For Center 2, we analyzed motion analysis data (Vicon)a from 163 children with CP (Table 1), collected at [Center 2], distributed between three treatment groups: BTA, SDR, and SEMLS. We selected a roughly even distribution between Gross Motor Function Classification System (GMFCS) Levels I–III for BTA and SEMLS groups. The SDR group was selected based upon data availability (fewer individuals, mostly GMFCS Level II). Participants walked barefoot at their self-selected speed. Data from 12 typically-developing (TD) children were included for comparison to the CP groups.

Electromyography

Surface EMG data (Wave Wireless EMG)b were collected at either 1000 or 1500 Hz from four muscles (rectus femoris, medial hamstrings, gastrocnemius, and tibialis anterior). Four additional muscles (gluteus medius, vastus lateralis, lateral hamstrings, and soleus) were recorded from 147 children with CP and the TD children at Center 2. Since we were using retrospective clinical data, some walking trials contained one or more poor or missing EMG channels. In some cases, clinicians switched electrodes between walking trials such that each muscle was recorded in at least one trial. We analyzed each child’s more impaired side, when indicated by clinician assessment, or otherwise selected a random side. EMG data from the middle 80% of each trial were used to avoid transient accelerations and decelerations near the beginning and end of each trial, and maximize data for synergy analysis (11).

Raw EMG data were band-pass filtered between 20 and 500 Hz upon collection, then digitally pre-processed with a 20 Hz high-pass filter, rectified, and low-pass filtered at 10 Hz (17).

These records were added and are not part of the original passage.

@[simp] theorem State.setArb_pending (s : State) (k : Nat) (x : Arb) : (s.setArb k x).pending = s.pending := rfl
@[simp] theorem State.setArb_mem (s : State) (k : Nat) (x : Arb) : (s.setArb k x).mem = s.mem := rfl
@[simp] theorem State.setArb_eccC (s : State) (k : Nat) (x : Arb) : (s.setArb k x).eccC = s.eccC := rfl
@[simp] theorem State.setArb_eccU (s : State) (k : Nat) (x : Arb) : (s.setArb k x).eccU = s.eccU := rfl
@[simp] theorem State.setArb_regs (s : State) (k : Nat) (x : Arb) : (s.setArb k x).regs = s.regs := rfl
@[simp] theorem State.setArb_eff (s : State) (k : Nat) (x : Arb) : (s.setArb k x).eff = s.eff := rfl
@[simp] theorem State.setArb_hold (s : State) (k : Nat) (x : Arb) : (s.setArb k x).hold = s.hold := rfl
@[simp] theorem State.setArb_snap (s : State) (k : Nat) (x : Arb) : (s.setArb k x).snap = s.snap := rfl
@[simp] theorem State.setArb_threads (s : State) (k : Nat) (x : Arb) : (s.setArb k x).threads = s.threads := rfl
@[simp] theorem State.setArb_cores (s : State) (k : Nat) (x : Arb) : (s.setArb k x).cores = s.cores := rfl
@[simp] theorem State.setArb_caches (s : State) (k : Nat) (x : Arb) : (s.setArb k x).caches = s.caches := rfl
@[simp] theorem State.setArb_resvs (s : State) (k : Nat) (x : Arb) : (s.setArb k x).resvs = s.resvs := rfl
@[simp] theorem State.setArb_pairs (s : State) (k : Nat) (x : Arb) : (s.setArb k x).pairs = s.pairs := rfl
@[simp] theorem State.setArb_ports (s : State) (k : Nat) (x : Arb) : (s.setArb k x).ports = s.ports := rfl
@[simp] theorem State.setArb_porter (s : State) (k : Nat) (x : Arb) : (s.setArb k x).porter = s.porter := rfl
@[simp] theorem State.setArb_prompt (s : State) (k : Nat) (x : Arb) : (s.setArb k x).prompt = s.prompt := rfl
@[simp] theorem State.setArb_crier (s : State) (k : Nat) (x : Arb) : (s.setArb k x).crier = s.crier := rfl
@[simp] theorem State.setArb_funcs (s : State) (k : Nat) (x : Arb) : (s.setArb k x).funcs = s.funcs := rfl
@[simp] theorem State.setArb_vecs (s : State) (k : Nat) (x : Arb) : (s.setArb k x).vecs = s.vecs := rfl
@[simp] theorem State.setArb_hqs (s : State) (k : Nat) (x : Arb) : (s.setArb k x).hqs = s.hqs := rfl
@[simp] theorem State.setArb_link (s : State) (k : Nat) (x : Arb) : (s.setArb k x).link = s.link := rfl
@[simp] theorem State.setArb_tally (s : State) (k : Nat) (x : Arb) : (s.setArb k x).tally = s.tally := rfl
@[simp] theorem State.setArb_assay (s : State) (k : Nat) (x : Arb) : (s.setArb k x).assay = s.assay := rfl
@[simp] theorem State.setArb_bellows (s : State) (k : Nat) (x : Arb) : (s.setArb k x).bellows = s.bellows := rfl
@[simp] theorem State.setArb_power (s : State) (k : Nat) (x : Arb) : (s.setArb k x).power = s.power := rfl
@[simp] theorem State.setArb_fuses (s : State) (k : Nat) (x : Arb) : (s.setArb k x).fuses = s.fuses := rfl
@[simp] theorem State.setArb_boot (s : State) (k : Nat) (x : Arb) : (s.setArb k x).boot = s.boot := rfl
@[simp] theorem State.setArb_ledger (s : State) (k : Nat) (x : Arb) : (s.setArb k x).ledger = s.ledger := rfl
@[simp] theorem State.setArb_attar (s : State) (k : Nat) (x : Arb) : (s.setArb k x).attar = s.attar := rfl
@[simp] theorem State.setArb_tb (s : State) (k : Nat) (x : Arb) : (s.setArb k x).tb = s.tb := rfl
@[simp] theorem State.setArb_pins (s : State) (k : Nat) (x : Arb) : (s.setArb k x).pins = s.pins := rfl
@[simp] theorem State.setArb_emitted (s : State) (k : Nat) (x : Arb) : (s.setArb k x).emitted = s.emitted := rfl
@[simp] theorem State.setArb_freeCtr (s : State) (k : Nat) (x : Arb) : (s.setArb k x).freeCtr = s.freeCtr := rfl

@[simp] theorem State.modThr_pending (s : State) (t : Nat) (f : Thread → Thread) : (s.modThr t f).pending = s.pending := rfl
@[simp] theorem State.modThr_mem (s : State) (t : Nat) (f : Thread → Thread) : (s.modThr t f).mem = s.mem := rfl
@[simp] theorem State.modThr_eccC (s : State) (t : Nat) (f : Thread → Thread) : (s.modThr t f).eccC = s.eccC := rfl
@[simp] theorem State.modThr_eccU (s : State) (t : Nat) (f : Thread → Thread) : (s.modThr t f).eccU = s.eccU := rfl
@[simp] theorem State.modThr_regs (s : State) (t : Nat) (f : Thread → Thread) : (s.modThr t f).regs = s.regs := rfl
@[simp] theorem State.modThr_eff (s : State) (t : Nat) (f : Thread → Thread) : (s.modThr t f).eff = s.eff := rfl
@[simp] theorem State.modThr_hold (s : State) (t : Nat) (f : Thread → Thread) : (s.modThr t f).hold = s.hold := rfl
@[simp] theorem State.modThr_snap (s : State) (t : Nat) (f : Thread → Thread) : (s.modThr t f).snap = s.snap := rfl
@[simp] theorem State.modThr_cores (s : State) (t : Nat) (f : Thread → Thread) : (s.modThr t f).cores = s.cores := rfl
@[simp] theorem State.modThr_caches (s : State) (t : Nat) (f : Thread → Thread) : (s.modThr t f).caches = s.caches := rfl
@[simp] theorem State.modThr_resvs (s : State) (t : Nat) (f : Thread → Thread) : (s.modThr t f).resvs = s.resvs := rfl
@[simp] theorem State.modThr_pairs (s : State) (t : Nat) (f : Thread → Thread) : (s.modThr t f).pairs = s.pairs := rfl
@[simp] theorem State.modThr_ports (s : State) (t : Nat) (f : Thread → Thread) : (s.modThr t f).ports = s.ports := rfl
@[simp] theorem State.modThr_porter (s : State) (t : Nat) (f : Thread → Thread) : (s.modThr t f).porter = s.porter := rfl
@[simp] theorem State.modThr_prompt (s : State) (t : Nat) (f : Thread → Thread) : (s.modThr t f).prompt = s.prompt := rfl
@[simp] theorem State.modThr_crier (s : State) (t : Nat) (f : Thread → Thread) : (s.modThr t f).crier = s.crier := rfl
@[simp] theorem State.modThr_funcs (s : State) (t : Nat) (f : Thread → Thread) : (s.modThr t f).funcs = s.funcs := rfl
@[simp] theorem State.modThr_vecs (s : State) (t : Nat) (f : Thread → Thread) : (s.modThr t f).vecs = s.vecs := rfl
@[simp] theorem State.modThr_hqs (s : State) (t : Nat) (f : Thread → Thread) : (s.modThr t f).hqs = s.hqs := rfl
@[simp] theorem State.modThr_link (s : State) (t : Nat) (f : Thread → Thread) : (s.modThr t f).link = s.link := rfl
@[simp] theorem State.modThr_tally (s : State) (t : Nat) (f : Thread → Thread) : (s.modThr t f).tally = s.tally := rfl
@[simp] theorem State.modThr_assay (s : State) (t : Nat) (f : Thread → Thread) : (s.modThr t f).assay = s.assay := rfl
@[simp] theorem State.modThr_bellows (s : State) (t : Nat) (f : Thread → Thread) : (s.modThr t f).bellows = s.bellows := rfl
@[simp] theorem State.modThr_arbs (s : State) (t : Nat) (f : Thread → Thread) : (s.modThr t f).arbs = s.arbs := rfl
@[simp] theorem State.modThr_power (s : State) (t : Nat) (f : Thread → Thread) : (s.modThr t f).power = s.power := rfl
@[simp] theorem State.modThr_fuses (s : State) (t : Nat) (f : Thread → Thread) : (s.modThr t f).fuses = s.fuses := rfl
@[simp] theorem State.modThr_boot (s : State) (t : Nat) (f : Thread → Thread) : (s.modThr t f).boot = s.boot := rfl
@[simp] theorem State.modThr_ledger (s : State) (t : Nat) (f : Thread → Thread) : (s.modThr t f).ledger = s.ledger := rfl
@[simp] theorem State.modThr_attar (s : State) (t : Nat) (f : Thread → Thread) : (s.modThr t f).attar = s.attar := rfl
@[simp] theorem State.modThr_tb (s : State) (t : Nat) (f : Thread → Thread) : (s.modThr t f).tb = s.tb := rfl
@[simp] theorem State.modThr_pins (s : State) (t : Nat) (f : Thread → Thread) : (s.modThr t f).pins = s.pins := rfl
@[simp] theorem State.modThr_emitted (s : State) (t : Nat) (f : Thread → Thread) : (s.modThr t f).emitted = s.emitted := rfl
@[simp] theorem State.modThr_freeCtr (s : State) (t : Nat) (f : Thread → Thread) : (s.modThr t f).freeCtr = s.freeCtr := rfl

@[simp] theorem State.modCore_pending (s : State) (c : Nat) (f : Core → Core) : (s.modCore c f).pending = s.pending := rfl
@[simp] theorem State.modCore_mem (s : State) (c : Nat) (f : Core → Core) : (s.modCore c f).mem = s.mem := rfl
@[simp] theorem State.modCore_eccC (s : State) (c : Nat) (f : Core → Core) : (s.modCore c f).eccC = s.eccC := rfl
@[simp] theorem State.modCore_eccU (s : State) (c : Nat) (f : Core → Core) : (s.modCore c f).eccU = s.eccU := rfl
@[simp] theorem State.modCore_regs (s : State) (c : Nat) (f : Core → Core) : (s.modCore c f).regs = s.regs := rfl
@[simp] theorem State.modCore_eff (s : State) (c : Nat) (f : Core → Core) : (s.modCore c f).eff = s.eff := rfl
@[simp] theorem State.modCore_hold (s : State) (c : Nat) (f : Core → Core) : (s.modCore c f).hold = s.hold := rfl
@[simp] theorem State.modCore_snap (s : State) (c : Nat) (f : Core → Core) : (s.modCore c f).snap = s.snap := rfl
@[simp] theorem State.modCore_threads (s : State) (c : Nat) (f : Core → Core) : (s.modCore c f).threads = s.threads := rfl
@[simp] theorem State.modCore_resvs (s : State) (c : Nat) (f : Core → Core) : (s.modCore c f).resvs = s.resvs := rfl
@[simp] theorem State.modCore_pairs (s : State) (c : Nat) (f : Core → Core) : (s.modCore c f).pairs = s.pairs := rfl
@[simp] theorem State.modCore_ports (s : State) (c : Nat) (f : Core → Core) : (s.modCore c f).ports = s.ports := rfl
@[simp] theorem State.modCore_porter (s : State) (c : Nat) (f : Core → Core) : (s.modCore c f).porter = s.porter := rfl
@[simp] theorem State.modCore_prompt (s : State) (c : Nat) (f : Core → Core) : (s.modCore c f).prompt = s.prompt := rfl
@[simp] theorem State.modCore_crier (s : State) (c : Nat) (f : Core → Core) : (s.modCore c f).crier = s.crier := rfl
@[simp] theorem State.modCore_funcs (s : State) (c : Nat) (f : Core → Core) : (s.modCore c f).funcs = s.funcs := rfl
@[simp] theorem State.modCore_vecs (s : State) (c : Nat) (f : Core → Core) : (s.modCore c f).vecs = s.vecs := rfl
@[simp] theorem State.modCore_hqs (s : State) (c : Nat) (f : Core → Core) : (s.modCore c f).hqs = s.hqs := rfl
@[simp] theorem State.modCore_link (s : State) (c : Nat) (f : Core → Core) : (s.modCore c f).link = s.link := rfl
@[simp] theorem State.modCore_tally (s : State) (c : Nat) (f : Core → Core) : (s.modCore c f).tally = s.tally := rfl
@[simp] theorem State.modCore_assay (s : State) (c : Nat) (f : Core → Core) : (s.modCore c f).assay = s.assay := rfl
@[simp] theorem State.modCore_bellows (s : State) (c : Nat) (f : Core → Core) : (s.modCore c f).bellows = s.bellows := rfl
@[simp] theorem State.modCore_arbs (s : State) (c : Nat) (f : Core → Core) : (s.modCore c f).arbs = s.arbs := rfl
@[simp] theorem State.modCore_power (s : State) (c : Nat) (f : Core → Core) : (s.modCore c f).power = s.power := rfl
@[simp] theorem State.modCore_fuses (s : State) (c : Nat) (f : Core → Core) : (s.modCore c f).fuses = s.fuses := rfl
@[simp] theorem State.modCore_boot (s : State) (c : Nat) (f : Core → Core) : (s.modCore c f).boot = s.boot := rfl
@[simp] theorem State.modCore_ledger (s : State) (c : Nat) (f : Core → Core) : (s.modCore c f).ledger = s.ledger := rfl
@[simp] theorem State.modCore_attar (s : State) (c : Nat) (f : Core → Core) : (s.modCore c f).attar = s.attar := rfl
@[simp] theorem State.modCore_tb (s : State) (c : Nat) (f : Core → Core) : (s.modCore c f).tb = s.tb := rfl
@[simp] theorem State.modCore_pins (s : State) (c : Nat) (f : Core → Core) : (s.modCore c f).pins = s.pins := rfl
@[simp] theorem State.modCore_emitted (s : State) (c : Nat) (f : Core → Core) : (s.modCore c f).emitted = s.emitted := rfl
@[simp] theorem State.modCore_freeCtr (s : State) (c : Nat) (f : Core → Core) : (s.modCore c f).freeCtr = s.freeCtr := rfl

Each EMG channel’s amplitude was scaled to its maximum across all trials. EMG data were then down-sampled to 100 Hz and concatenated from all available trials for each individual to maximize the number of steps for analysis.

Synergy Analysis

We used walk-DMC to evaluate whether synergies were associated with treatment outcomes. Walk-DMC converts total variance accounted for in the one-synergy solution (tVAF1) to a z-score using the average and standard deviation of tVAF1 from the TD group (tVAFAVG and tVAFSD). The average walk-DMC of the TD group is 100, and each 10 point change in walk-DMC represents one standard deviation from the TD group (eq. 1). A higher tVAF1 results in a lower walk-DMC score, suggesting a simplified neuromuscular control strategy. Walk-DMC was created in a manner similar to other common clinical scales that enable easy comparison with TD controls, such as the Gait Deviation Index (GDI) (18).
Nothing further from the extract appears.